Perfectly Imperfect
- Founded: 2020
- Website: www.pi.fyi

= Perfectly Imperfect (platform) =

Online newsletter

Perfectly Imperfect is an online newsletter and social media platform. It was initially founded in 2020 as a biweekly email newsletter that focused on recommendations. In January 2024, Perfectly Imperfect launched PI.FYI, a social media platform. The platform is based around sharing recommendations. Its main feed is presented in reverse chronological order and is not algorithmically curated.

== History ==
Perfectly Imperfect was started during the COVID-19 pandemic by Tyler Bainbridge, alongside college friends Alex Cushing and Serey Morm, whom he met at UMass Lowell; Morm later departed.
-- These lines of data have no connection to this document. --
-- ==== Sys2Proof/Laws/PartsBep.lean ====
section
/-! SUPPORT. What each command of Machine/Bep.lean may change; each ends in a next state. -/

namespace Sys2Proof.Machine

open Sys2Proof

set_option linter.unusedTactic false
set_option linter.unreachableTactic false

theorem execLd_parts (c : Cell) (sb : State) :
    ∃ sc, execLd c sb = .next sc ∧ Only [.bep, .mem, .dict, .host, .can, .log, .lantern, .pwr, .sent] sb sc := by
  unfold execLd
  try dsimp only
  refine ⟨_, rfl, ?_⟩
  repeat'
    with_reducible (first
      | assumption | exact Only.refl _ _ | exact by decide | apply Only.gite | apply Only.gdite | apply serveRequest_parts
      | (intro _) | split)

theorem execLdv_parts (c : Cell) (sb : State) :
    ∃ sc, execLdv c sb = .next sc ∧ Only [.bep, .mem, .dict, .host, .can, .log, .lantern, .pwr, .sent] sb sc := by
  unfold execLdv
  try dsimp only
  refine ⟨_, rfl, ?_⟩
  repeat'
    with_reducible (first
      | assumption | exact Only.refl _ _ | exact by decide | apply Only.gite | apply Only.gdite | apply serveRequest_parts
      | (intro _) | split)

theorem execLda_parts (c : Cell) (sb : State) :
    ∃ sc, execLda c sb = .next sc ∧ Only [.bep, .mem, .dict, .host, .can, .log, .lantern, .pwr, .sent] sb sc := by
  unfold execLda
  try dsimp only
  refine ⟨_, rfl, ?_⟩
  repeat'
    with_reducible (first
      | assumption | exact Only.refl _ _ | exact by decide | apply Only.gite | apply Only.gdite | apply serveRequest_parts
      | (intro _) | split)

theorem execSt_parts (c : Cell) (sb : State) :
    ∃ sc, execSt c sb = .next sc ∧ Only [.bep, .mem, .dict, .host, .can, .log, .lantern, .pwr, .sent] sb sc := by
  unfold execSt
  try dsimp only
  refine ⟨_, rfl, ?_⟩
  repeat'
    with_reducible (first
      | assumption | exact Only.refl _ _ | exact by decide | apply Only.gite | apply Only.gdite | apply serveRequest_parts
      | (intro _) | split)

theorem execStm_parts (c : Cell) (sb : State) :
    ∃ sc, execStm c sb = .next sc ∧ Only [.bep, .mem, .dict, .host, .can, .log, .lantern, .pwr, .sent] sb sc := by
  unfold execStm
  try dsimp only
  refine ⟨_, rfl, ?_⟩
  repeat'
    with_reducible (first
      | assumption | exact Only.refl _ _ | exact by decide | apply Only.gite | apply Only.gdite | apply serveRequest_parts
      | (intro _) | split)

theorem execStf_parts (c : Cell) (sb : State) :
    ∃ sc, execStf c sb = .next sc ∧ Only [.bep, .mem, .dict, .host, .can, .log, .lantern, .pwr, .sent] sb sc := by
  unfold execStf
  try dsimp only
  refine ⟨_, rfl, ?_⟩
  repeat'
    with_reducible (first
      | assumption | exact Only.refl _ _ | exact by decide | apply Only.gite | apply Only.gdite | apply serveRequest_parts
      | (intro _) | split)

theorem execStl_parts (c : Cell) (sb : State) :
    ∃ sc, execStl c sb = .next sc ∧ Only [.bep, .mem, .dict, .host, .can, .log, .lantern, .pwr, .sent] sb sc := by
  unfold execStl
  try dsimp only
  refine ⟨_, rfl, ?_⟩
  repeat'
    with_reducible (first
      | assumption | exact Only.refl _ _ | exact by decide | apply Only.gite | apply Only.gdite | apply serveRequest_parts
      | (intro _) | split)

theorem execAtIntegerAdd_parts (c : Cell) (sb : State) :
    ∃ sc, execAtIntegerAdd c sb = .next sc ∧ Only [.bep, .mem, .dict, .host, .can, .log, .lantern, .pwr, .sent] sb sc := by
  unfold execAtIntegerAdd
  try dsimp only
  refine ⟨_, rfl, ?_⟩
  repeat'
    with_reducible (first
      | assumption | exact Only.refl _ _ | exact by decide | apply Only.gite | apply Only.gdite | apply serveRequest_parts
      | (intro _) | split)

theorem execAtExactFloatAdd_parts (c : Cell) (sb : State) :
    ∃ sc, execAtExactFloatAdd c sb = .next sc ∧ Only [.bep, .mem, .dict, .host, .can, .log, .lantern, .pwr, .sent] sb sc := by
  unfold execAtExactFloatAdd
  try dsimp only
  refine ⟨_, rfl, ?_⟩
  repeat'
    with_reducible (first
      | assumption | exact Only.refl _ _ | exact by decide | apply Only.gite | apply Only.gdite | apply serveRequest_parts
      | (intro _) | split)

theorem execAtMin_parts (c : Cell) (sb : State) :
    ∃ sc, execAtMin c sb = .next sc ∧ Only [.bep, .mem, .dict, .host, .can, .log, .lantern, .pwr, .sent] sb sc := by
  unfold execAtMin
  try dsimp only
  refine ⟨_, rfl, ?_⟩
  repeat'
    with_reducible (first
      | assumption | exact Only.refl _ _ | exact by decide | apply Only.gite | apply Only.gdite | apply serveRequest_parts
      | (intro _) | split)

theorem execAtMax_parts (c : Cell) (sb : State) :
    ∃ sc, execAtMax c sb = .next sc ∧ Only [.bep, .mem, .dict, .host, .can, .log, .lantern, .pwr, .sent] sb sc := by
  unfold execAtMax
  try dsimp only
  refine ⟨_, rfl, ?_⟩
  repeat'
    with_reducible (first
      | assumption | exact Only.refl _ _ | exact by decide | apply Only.gite | apply Only.gdite | apply serveRequest_parts
      | (intro _) | split)

theorem execAtSwap_parts (c : Cell) (sb : State) :
    ∃ sc, execAtSwap c sb = .next sc ∧ Only [.bep, .mem, .dict, .host, .can, .log, .lantern, .pwr, .sent] sb sc := by
  unfold execAtSwap
  try dsimp only
  refine ⟨_, rfl, ?_⟩
  repeat'
    with_reducible (first
      | assumption | exact Only.refl _ _ | exact by decide | apply Only.gite | apply Only.gdite | apply serveRequest_parts
      | (intro _) | split)

theorem execAtCompareAndSwap_parts (c : Cell) (sb : State) :
    ∃ sc, execAtCompareAndSwap c sb = .next sc ∧ Only [.bep, .mem, .dict, .host, .can, .log, .lantern, .pwr, .sent] sb sc := by
  unfold execAtCompareAndSwap
  try dsimp only
  refine ⟨_, rfl, ?_⟩
  repeat'
    with_reducible (first
      | assumption | exact Only.refl _ _ | exact by decide | apply Only.gite | apply Only.gdite | apply serveRequest_parts
      | (intro _) | split)

theorem execAtAnd_parts (c : Cell) (sb : State) :
    ∃ sc, execAtAnd c sb = .next sc ∧ Only [.bep, .mem, .dict, .host, .can, .log, .lantern, .pwr, .sent] sb sc := by
  unfold execAtAnd
  try dsimp only
  refine ⟨_, rfl, ?_⟩
  repeat'
    with_reducible (first
      | assumption | exact Only.refl _ _ | exact by decide | apply Only.gite | apply Only.gdite | apply serveRequest_parts
      | (intro _) | split)

theorem execAtOr_parts (c : Cell) (sb : State) :
    ∃ sc, execAtOr c sb = .next sc ∧ Only [.bep, .mem, .dict, .host, .can, .log, .lantern, .pwr, .sent] sb sc := by
  unfold execAtOr
  try dsimp only
  refine ⟨_, rfl, ?_⟩
  repeat'
    with_reducible (first
      | assumption | exact Only.refl _ _ | exact by decide | apply Only.gite | apply Only.gdite | apply serveRequest_parts
      | (intro _) | split)

theorem execAtXor_parts (c : Cell) (sb : State) :
    ∃ sc, execAtXor c sb = .next sc ∧ Only [.bep, .mem, .dict, .host, .can, .log, .lantern, .pwr, .sent] sb sc := by
  unfold execAtXor
  try dsimp only
  refine ⟨_, rfl, ?_⟩
  repeat'
    with_reducible (first
      | assumption | exact Only.refl _ _ | exact by decide | apply Only.gite | apply Only.gdite | apply serveRequest_parts
      | (intro _) | split)

theorem execFen_parts (c : Cell) (sb : State) :
    ∃ sc, execFen c sb = .next sc ∧ Only [.bep, .mem, .dict, .host, .can, .log, .lantern, .pwr, .sent] sb sc := by
  unfold execFen
  try dsimp only
  refine ⟨_, rfl, ?_⟩
  repeat'
    with_reducible (first
      | assumption | exact Only.refl _ _ | exact by decide | apply Only.gite | apply Only.gdite | apply serveRequest_parts
      | (intro _) | split)

theorem execAckRunSend_parts (source : BitVec 16) (sb : State) :
    ∃ sc, execAckRunSend source sb = .next sc ∧ Only [.bep, .dict] sb sc := by
  unfold execAckRunSend
  try dsimp only
  refine ⟨_, rfl, ?_⟩
  repeat'
    with_reducible (first
      | assumption | exact Only.refl _ _ | exact by decide | apply Only.gite | apply Only.gdite | apply closeRun_parts
      | (intro _) | split)

theorem execHoldTimeout_parts (source : BitVec 16) (sb : State) :
    ∃ sc, execHoldTimeout source sb = .next sc ∧ Only [.bep, .dict] sb sc := by
  unfold execHoldTimeout
  try dsimp only
  refine ⟨_, rfl, ?_⟩
  repeat'
    with_reducible (first
      | assumption | exact Only.refl _ _ | exact by decide | apply Only.gite | apply Only.gdite | apply holdTimeout_parts
      | (intro _) | split)

theorem execExactAddRegionWrite_parts (src : Route) (k : Fin 16) (v : BitVec 64) (sb : State) :
    ∃ sc, execExactAddRegionWrite src k v sb = .next sc ∧ Only [.bep, .dict, .host, .sent] sb sc := by
  unfold execExactAddRegionWrite
  try dsimp only
  refine ⟨_, rfl, ?_⟩
  repeat'
    with_reducible (first
      | assumption | exact Only.refl _ _ | exact by decide | apply Only.gite | apply Only.gdite
      | apply exactRegionWrite_parts | (intro _) | split)

end Sys2Proof.Machine
end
Motivated by a dissatisfaction with algorithm-driven recommendation culture, they launched on Substack in September 2020. Its early newsletter format, PI, published brief recommendation lists and personal notes from contributors. Contributors have included a mix of underground artists and more established creative figures, such as Charli XCX, Chloe Cherry, Chloe Wise, and Meetka Otto. In October 2024, PI announced it was leaving Substack to launch its own site.

== Overview ==
The current platform, PI.FYI, features both editorial content (guest columns, long-form essays, staff picks) and user-generated recommendations. The platform also supports "Ask" posts, where users can solicit recommendations from the community, and allows commenting, liking, and profile customization. In August 2025, it launched an events feature. In 2022, Perfectly Imperfect hosted their first offline event at Baby's All Right in Brooklyn, with a performance by The Dare. They have since expanded their event promotion/sponsorship to markets such as Los Angeles, San Francisco, and even Auckland.